SpanNearQuery bug?


#1

I have two fields, and would like to match terms in the field IF in the same position i.e. span near query with zero slop. However, the spannear query is matching WHEN IT SHOULDN'T - i.e. based on my own design AND certified by looking at the term_vectors!
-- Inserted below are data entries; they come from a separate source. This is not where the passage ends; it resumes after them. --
-- ==== Sys2Proof/Machine/ReplayLog.lean ====
section
/-!
DEFINITION. Machine/ReplayLog.lean: the records of a replay log, written while a stream is recorded and read while it is replayed (R579 to R586).
-/
namespace Sys2Proof.Machine

/-- Record types (Table 17-4). -/
def LogKind.header : Nat := 1
def LogKind.tickMark : Nat := 2
def LogKind.frame : Nat := 3
def LogKind.peer : Nat := 4
def LogKind.head : Nat := 5
def LogKind.defer : Nat := 6
def LogKind.reinsert : Nat := 7
def LogKind.dedup : Nat := 8
def LogKind.aged : Nat := 9
def LogKind.staleDraw : Nat := 10
def LogKind.logEnd : Nat := 11

/-- The bytes of a record (R582). -/
def LogRec.bytes (r : LogRec) : List Byte := leBytes 1 r.kind ++ zeros 3 ++ leBytes 4 r.body.length ++ leBytes 8 r.tick ++ r.body

/-- A field of a record's body. -/
def LogRec.get (r : LogRec) (o n : Nat) : Nat := leAt r.body o n

/-- A log changed. -/
def Dev.modLog (d : Dev) (id : Nat) (f : Log → Log) : Dev := { d with group := { d.group with logs := AMap.mod d.group.logs id f } }

/-- Whether a stream's epoch is being recorded. -/
def Stream.recording (st : Stream) : Bool := match st.log with | some (_, r) => r | none => false

/-- Whether an epoch runs in recorded form: it is recorded, or it is a replay (R580, R584). -/
def Stream.recordedForm (st : Stream) : Bool := st.recording || st.replayOf.isSome

/-- A record raised for a stream that is recorded (R582). -/
def Dev.logRec (d : Dev) (sid kind : Nat) (body : List Byte) : Dev :=
  match (AMap.get? d.streams sid).bind Stream.log with
  | some (id, true) => d.modLog id (fun l => { l with records := l.records ++ [{ kind := kind, tick := d.tick.count, body := body }] })
  | _ => d

/-- As `logRec`, of an Open-mode epoch only (R580). -/
def Dev.logOpen (d : Dev) (sid kind : Nat) (body : List Byte) : Dev :=
  if ((AMap.get? d.streams sid).map Stream.mode).getD true then d else d.logRec sid kind body

/-- The records of the log that a replay stream runs. -/
def Dev.replayRecs (d : Dev) (st : Stream) : List LogRec :=
  ((st.replayOf.bind (AMap.get? d.group.logs)).map Log.records).getD []

/-- Whether a stream replays an Open-mode log (R585). -/
def Stream.replaysOpen (st : Stream) : Bool := st.replayOf.isSome && !st.mode

/-- Whether an op of a stream's epoch runs its exact variant (R204, R580). -/
def Stream.runsExact (st : Stream) (o : OpRec) : Bool := o.exactAlt && (st.mode || (st.recordedForm && o.isAnvil))

/-- The draw at which a position comes up, from the draws yet to come (R459). -/
def Stream.seekDraw (fuel : Nat) (pos : Nat) (st : Stream) : Nat :=
  match fuel with
  | 0 => st.draws
  | f + 1 => match st.drawNext with
    | none => st.draws
    | some (p, st') => if p = pos then st.draws else Stream.seekDraw f pos st'

/-- DRAW of a position: its draw index, or the draws made so far of a live-ingest stream (R582). -/
def Stream.drawOf (st : Stream) (pos : Nat) : Nat :=
  match st.deferred.find? (fun x => x.pos == pos) with
  | some x => x.draw
  | none => if st.ingest.isSome then st.draws else Stream.seekDraw (st.size - st.draws) pos st

/-- The result that the log of a replay gives a dedup op for a sample: its DEDUP record; for a live-ingest stream, whose records carry no
position, the record in the place of the sample's sequence among those of the op. -/
def Dev.replayDedup (d : Dev) (st : Stream) (pos op : Nat) : Option Bool :=
  let rs := (d.replayRecs st).filter (fun r => r.kind == LogKind.dedup && r.get 8 2 == op)
  let r := if st.ingest.isSome then rs[pos]? else rs.find? (fun r => r.get 0 8 == st.drawOf pos)
  r.map (fun r => r.get 10 1 == 1)

/-- The compressor context of a new log (R581). -/
def Log.freshCtx : CmpCtx := CmpCtx.fresh 20 OwnerClass.hearth 0

/-- The records raised in a tick written to the stream and flushed (R309, R581). -/
def Dev.flushLog (d : Dev) (id : Nat) : Dev :=
  match AMap.get? d.group.logs id with
  | none => d
  | some l =>
    let new := l.records.drop l.fed
    let (d, c) := d.cmpFeed l.ctx (new.flatMap LogRec.bytes)
    let (d, c) := d.cmpFlush c
    d.modLog id (fun l => { l with ctx := c, fed := l.records.length })

/-- Bytes of every log: what dataset 0xFFFD holds (R581). -/
def Dev.logBytes (d : Dev) : Nat := sumNat (d.group.logs.map (fun p => p.2.ctx.out.length))

end Sys2Proof.Machine
end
Here is an example of the incorrect matches I've found shouldn't match but does - I've abstracted to "field1/2" and "value1/2":
{
"query": {
"span_near" : {
"clauses" : [
{ "span_term" : { "text.field1" : "value1" } },
{ "field_masking_span": {
"query": { "span_term" : { "text.field2" : "value2" } }
,
"field": "text.field1"
}
}
],
"slop" : 0,
"in_order" : false
}
}
}

However, this isn't working as expected and seems buggy - deep diving into one of the erroneous hits and using term_vectors for the hit shows that the values are NOT in the same position!

They are next to each other - value1 is at position 165 in field1 and value2 is at 164 in field2

The term vectors returned by elasticsearch for the values using:
curl -X GET "localhost:9200/test/_doc/1/_termvectors" -H 'Content-Type: application/json' -d'
{
"fields" : ["text.field1", "text.field2"],
"offsets" : true,
"positions" : true,
"term_statistics" : true,
"field_statistics" : true
}
'

are:
"value1": {
"doc_freq": 61,
"ttf": 87,
"term_freq": 2,
"tokens": [
{
"position": 165,
"start_offset": 954,
"end_offset": 962
},
{
"position": 431,
"start_offset": 2535,
"end_offset": 2543
}
]
},

"value2": {
"doc_freq": 3029,
"ttf": 72118,
"term_freq": 14,
"tokens": [
{
"position": 33,
"start_offset": 184,
"end_offset": 187
},
{
"position": 68,
"start_offset": 382,
"end_offset": 385
},
{
"position": 69,
"start_offset": 386,
"end_offset": 389
},
{
"position": 163,
"start_offset": 946,
"end_offset": 949
},
{
"position": 164,
"start_offset": 950,
"end_offset": 953
},
{
"position": 227,
"start_offset": 1354,
"end_offset": 1357
},
{
"position": 228,
"start_offset": 1358,
"end_offset": 1361
},
{
"position": 261,
"start_offset": 1522,
"end_offset": 1525
},
{
"position": 262,
"start_offset": 1526,
"end_offset": 1529
},
{
"position": 334,
"start_offset": 1958,
"end_offset": 1961
},
{
"position": 335,
"start_offset": 1962,
"end_offset": 1965
},
{
"position": 382,
"start_offset": 2257,
"end_offset": 2260
},
{
"position": 383,
"start_offset": 2261,
"end_offset": 2264
},
{
"position": 445,
"start_offset": 2629,
"end_offset": 2632
}
]
},


#2

Sorry - I should say I'm using version 6.3 Elasticsearch as this is the highest version supported in our production env (AWS Elasticsearch service)


(system) closed #3

This topic was automatically closed 28 days after the last reply. New replies are no longer allowed.